#### [TASK PROMPT]
Within the records below is a range that opens at the line with "(performPoll .releaseWait s)" and closes at the line with "decode 0b00001000_00000000_00000000#24 = .ok". Return that range word for word, both ends included, and only that range.

INPUT section start

-- ==== Sys2Proof/Machine/ExecKeypad.lean ====
section
/-! DEFINITION. The meanings of the operations of 43_keypad_scanner. A scanner primitive issued alone performs
its own micro-steps and nothing else (46_arithmetic_and_sequencing R203). -/

namespace Sys2Proof.Machine

/-- KEY_SCAN (R161): to its return, or to the hold of its release-wait, which only the environment lifts
(R168, R171). -/
def execKeyScan (s : State) : Host.Outcome State Fault Refusal :=
  .next (performPoll .keyScan s)

/-- ROW_DRIVE r (R162). -/
def execRowDrive (r : BitVec 2) (s : State) : Host.Outcome State Fault Refusal :=
  .next (performPoll (.rowDrive r) s)

/-- SETTLE_WAIT (R163). -/
def execSettleWait (s : State) : Host.Outcome State Fault Refusal :=
  .next (performPoll (.delay .settle) s)

/-- COL_SAMPLE (R164). -/
def execColSample (s : State) : Host.Outcome State Fault Refusal :=
  .next (performPoll .colSample s)

/-- ROW_RESTORE r (R165). -/
def execRowRestore (r : BitVec 2) (s : State) : Host.Outcome State Fault Refusal :=
  .next (performPoll (.rowRestore r) s)

/-- RELEASE_WAIT (R168): to its end, or to its hold. -/
def execReleaseWait (s : State) : Host.Outcome State Fault Refusal :=
  .next (performPoll .releaseWait s)

/-- QUIET_WAIT (R169). -/
def execQuietWait (s : State) : Host.Outcome State Fault Refusal :=
  .next (performPoll (.delay .quiet) s)


end Sys2Proof.Machine
end

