-- ==== Sys2Proof/Tests/Slice0.lean ====
section
/-! SUPPORT. Tests whose expected results are the spec's (30_encoding, 95_test_vectors), and for every
statement of Certificates/Slice0/Obligations.lean a witness that its hypotheses can be met, clause by
clause, at the boundary values. -/

namespace Sys2Proof.Tests

open Sys2Proof.Machine

/-! ## Well-formedness (30_encoding R82, R90) -/

theorem test_ill_formed_entity :
    (Instr.entAdvance 2).wellFormed = false ∧ (Instr.entAdvance 3).wellFormed = false ∧
    decode 0x260002#24 = .error .illegalOperand ∧ decode 0x260003#24 = .error .illegalOperand := by decide

theorem test_ill_formed_glyph :
    (Instr.storePurchase 3).wellFormed = false ∧ decode 0x2A0003#24 = .error .illegalOperand := by decide

/-! ## Decoding: words written out from 30_encoding R81, R82 and R93 -/

theorem test_decode_system :
    decode 0b00000000_00000000_00000000#24 = .ok .reset ∧
    decode 0b01000000_00000001_00100011#24 = .ok (.envKey true 2 3) ∧
    decode 0b01000000_00000000_00110000#24 = .ok (.envKey false 3 0) ∧
    decode 0b01000001_00000000_00000001#24 = .ok (.envSw true) := by decide

theorem test_decode_tick :
    decode 0b00000001_00000000_00000000#24 = .ok .tmrFire ∧
    decode 0b00000010_00000000_00000000#24 = .ok .tickHandler ∧
    decode 0b00000011_00000000_00000000#24 = .ok .paceStep ∧
    decode 0b00000100_00000000_00000000#24 = .ok .effectTick ∧
    decode 0b00000101_00000000_00000000#24 = .ok .glowStep ∧
    decode 0b00000110_00000000_00000000#24 = .ok .alarmStep ∧
    decode 0b00000111_00000000_00000000#24 = .ok .muxStep ∧
    decode 0b00001000_00000000_00000000#24 = .ok .irqAck ∧
    decode 0b00010000_00000000_00000000#24 = .ok .tickStart := by decide

theorem test_decode_blink_display :
    decode 0b00010010_00000000_00000000#24 = .ok .glowTrigger ∧
    decode 0b00010011_00000000_00000000#24 = .ok .alarmTrigger ∧
    decode 0b00010001_00100111_00001111#24 = .ok (.dvWrite 9999) ∧
    decode 0b00010001_11111111_11111111#24 = .ok (.dvWrite 0xFFFF) := by decide

theorem test_decode_keypad :
    decode 0b00010100_00000000_00000000#24 = .ok .keyScan ∧
    decode 0b00010101_00000000_00000010#24 = .ok (.rowDrive 2) ∧
    decode 0b00010110_00000000_00000000#24 = .ok .settleWait ∧
    decode 0b00010111_00000000_00000000#24 = .ok .colSample ∧
    decode 0b00011000_00000000_00000011#24 = .ok (.rowRestore 3) ∧
    decode 0b00011001_00000000_00000000#24 = .ok .releaseWait ∧
    decode 0b00011010_00000000_00000000#24 = .ok .quietWait := by decide
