-- ==== Sys2Proof/Machine/State.lean ====
section
/-! DEFINITION. The state of the block: every register of spec/10_state.md R15 to R21, the payload buffer, the tx frame,
and the model's own fields (INVENTORY.md, State). The reset values are those of R28. -/

namespace Sys2Proof.Machine

/-- `enc_state`, R16. -/
inductive EncState where
  | idle
  | sync
  | body
  | csum
  | pad
deriving DecidableEq, Repr

/-- `rx_state`, R17. -/
inductive RxState where
  | idle
  | hunt
  | stHi
  | stLo
  | lenHi
  | lenLo
  | payload
  | csum
  | ok
  | fail
deriving DecidableEq, Repr

/-- `rd_state`, R19. -/
inductive RdState where
  | idle
  | run
  | ok
  | fail
deriving DecidableEq, Repr

/-- `q_state`, R21. -/
inductive QState where
  | idle
  | xfer
  | post
  | done
deriving DecidableEq, Repr

/-- ENC, R16. The `LEN_W`-bit registers are natural numbers: none of them wraps (R22, R39; log 3). `acc` is `tx_acc`. -/
structure Enc where
  state : EncState
  idx : Nat
  bodyLen : Nat
  total : Nat
  acc : Byte
  err : BitVec 3
  done : Bool
deriving DecidableEq, Repr

/-- RXP, R17. `acc` is `rx_acc`. -/
structure Rxp where
  state : RxState
  status : Half
  length : Half
  cnt : Half
  acc : Byte
  cs : Byte
  err : BitVec 3
deriving DecidableEq, Repr

/-- The info record bank, R20: the twelve field registers, each with its first payload byte most significant. -/
structure InfoRegs where
  esamSerial : BitVec 64
  esamVersion : BitVec 32
  symKeyVersion : BitVec 128
  msCertVersion : BitVec 8
  termCertVersion : BitVec 8
  sessionTimeLimit : BitVec 32
  sessionTimeRemaining : BitVec 32
  asctr : BitVec 32
  arctr : BitVec 32
  agseq : BitVec 32
  termCertSerial : BitVec 128
  msCertSerial : BitVec 128
deriving DecidableEq, Repr

/-- RDEC, R19, R20. -/
structure Rdec where
  state : RdState
  cur : BitVec 7
  len : Half
  err : BitVec 3
  fields : InfoRegs
deriving DecidableEq, Repr

/-- QSEQ, R21. `cmd` is `q_cmd_r`, held as the command it selects (R50). -/
structure Qseq where
  state : QState
  cmd : Cmd
  total : Nat
  randLen : Nat
  sigLen : Nat
  slot : Nat
  err : BitVec 3
deriving DecidableEq, Repr

/-- The payload buffer: the bytes parses have written, by offset, the offsets strictly rising. An offset that is not
listed holds no value (log 5). -/
abbrev Memory := List Host.Cell

/-- The machine. `acc` is the accumulator of a CSG used alone (R15, R61). `txFrame` is the tx frame space of R26: what
ENC has put out since its last accepted start (log 6). `params`, `inbox`, `env` and `ret` are the model's own (logs 1,
2, 4, 7). -/
structure State where
  params : Params
  acc : Byte
  enc : Enc
  txFrame : List Byte
  rxp : Rxp
  pbuf : Memory
  rdec : Rdec
  q : Qseq
  inbox : List Offer
  env : List Answer
  ret : Reply
deriving DecidableEq, Repr

/-- Why the machine stops with a fault: accesses to offsets that do not exist (R39). -/
inductive Fault where
  /-- Raised by a byte step in `R_PAYLOAD` with `rx_cnt` 65535, an offset `pbuf` does not have (R18). SAFE: no run
  reaches it (R22). -/
  | payloadOffsetOutside
  /-- Raised by a cursor step at an offset of 82 or more, where the record has no field (R136). SAFE: no run reaches it
  (R22). -/
  | recordOffsetOutside
deriving DecidableEq, Repr

/-- Why a step has no meaning. -/
inductive Refusal where
  /-- Raised by `exec` for an instruction without a meaning yet. SAFE: nothing is claimed of it. -/
  | notModelled (mnemonic : String)
  /-- Raised when the requester drives ENC, RXP or RDEC while a query runs: the spec gives no behaviour
  (spec/93_implementation_defined.md U6, spec/70_reset_and_hazards.md R123). SAFE: a precondition of the rules. -/
  | ownedByQuery
  /-- Raised when a length offered on a `LEN_W`-bit port does not fit it: it cannot be expressed
  (spec/93_implementation_defined.md U8). SAFE: no hardware is offered it. -/
  | lengthNotExpressible
  /-- Raised by `step` for offered bytes that are no frame of the table. SAFE: they name no operation. -/
  | undecodable (e : DecodeError)
deriving DecidableEq, Repr

/-- The outcome of a step of this machine. -/
abbrev Result := Host.Outcome State Fault Refusal

/-- ENC's reset values, R28. -/
def Enc.reset : Enc :=
  { state := .idle, idx := 0, bodyLen := 0, total := 0, acc := 0x00, err := 0, done := false }

/-- RXP's reset values, R28. -/
def Rxp.reset : Rxp :=
  { state := .idle, status := 0x0000, length := 0x0000, cnt := 0x0000, acc := 0x00, cs := 0x00, err := 0 }

/-- The field registers all 0: reset (R28), a fresh record (R83), a failed decode (R84), a gated output (R85). -/
def InfoRegs.zero : InfoRegs :=
  { esamSerial := 0, esamVersion := 0, symKeyVersion := 0, msCertVersion := 0, termCertVersion := 0
    sessionTimeLimit := 0, sessionTimeRemaining := 0, asctr := 0, arctr := 0, agseq := 0
    termCertSerial := 0, msCertSerial := 0 }

/-- RDEC's reset values, R28. -/
def Rdec.reset : Rdec :=
  { state := .idle, cur := 0, len := 0, err := 0, fields := .zero }

/-- QSEQ's reset values, R28. -/
def Qseq.reset : Qseq :=
  { state := .idle, cmd := .getMsCert, total := 0, randLen := 0, sigLen := 0, slot := 0, err := 0 }

/-- The machine right after reset at given parameters: every register at its value of R28, nothing offered. -/
def State.resetAt (p : Params) : State :=
  { params := p, acc := 0x00, enc := .reset, txFrame := [], rxp := .reset, pbuf := [], rdec := .reset, q := .reset
    inbox := [], env := [], ret := .nothing }

/-- The machine right after reset, at the reference parameters of R8. -/
def State.reset : State := .resetAt .reference

end Sys2Proof.Machine
end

INPUT section end

#### [RESULT OF THE TASK]
  .next (performPoll .releaseWait s)

/-- QUIET_WAIT (R169). -/
def execQuietWait (s : State) : Host.Outcome State Fault Refusal :=
  .next (performPoll (.delay .quiet) s)


end Sys2Proof.Machine
end

-- ==== Sys2Proof/Tests/Slice0.lean ====
section
/-! SUPPORT. Tests whose expected results are the spec's (30_encoding, 95_test_vectors), and for every
statement of Certificates/Slice0/Obligations.lean a witness that its hypotheses can be met, clause by
clause, at the boundary values. -/

namespace Sys2Proof.Tests

open Sys2Proof.Machine

/-! ## Well-formedness (30_encoding R82, R90) -/

theorem test_ill_formed_entity :
    (Instr.entAdvance 2).wellFormed = false ∧ (Instr.entAdvance 3).wellFormed = false ∧
    decode 0x260002#24 = .error .illegalOperand ∧ decode 0x260003#24 = .error .illegalOperand := by decide

theorem test_ill_formed_glyph :
    (Instr.storePurchase 3).wellFormed = false ∧ decode 0x2A0003#24 = .error .illegalOperand := by decide

/-! ## Decoding: words written out from 30_encoding R81, R82 and R93 -/

theorem test_decode_system :
    decode 0b00000000_00000000_00000000#24 = .ok .reset ∧
    decode 0b01000000_00000001_00100011#24 = .ok (.envKey true 2 3) ∧
    decode 0b01000000_00000000_00110000#24 = .ok (.envKey false 3 0) ∧
    decode 0b01000001_00000000_00000001#24 = .ok (.envSw true) := by decide

theorem test_decode_tick :
    decode 0b00000001_00000000_00000000#24 = .ok .tmrFire ∧
    decode 0b00000010_00000000_00000000#24 = .ok .tickHandler ∧
    decode 0b00000011_00000000_00000000#24 = .ok .paceStep ∧
    decode 0b00000100_00000000_00000000#24 = .ok .effectTick ∧
    decode 0b00000101_00000000_00000000#24 = .ok .glowStep ∧
    decode 0b00000110_00000000_00000000#24 = .ok .alarmStep ∧
    decode 0b00000111_00000000_00000000#24 = .ok .muxStep ∧
    decode 0b00001000_00000000_00000000#24 = .ok .irqAck ∧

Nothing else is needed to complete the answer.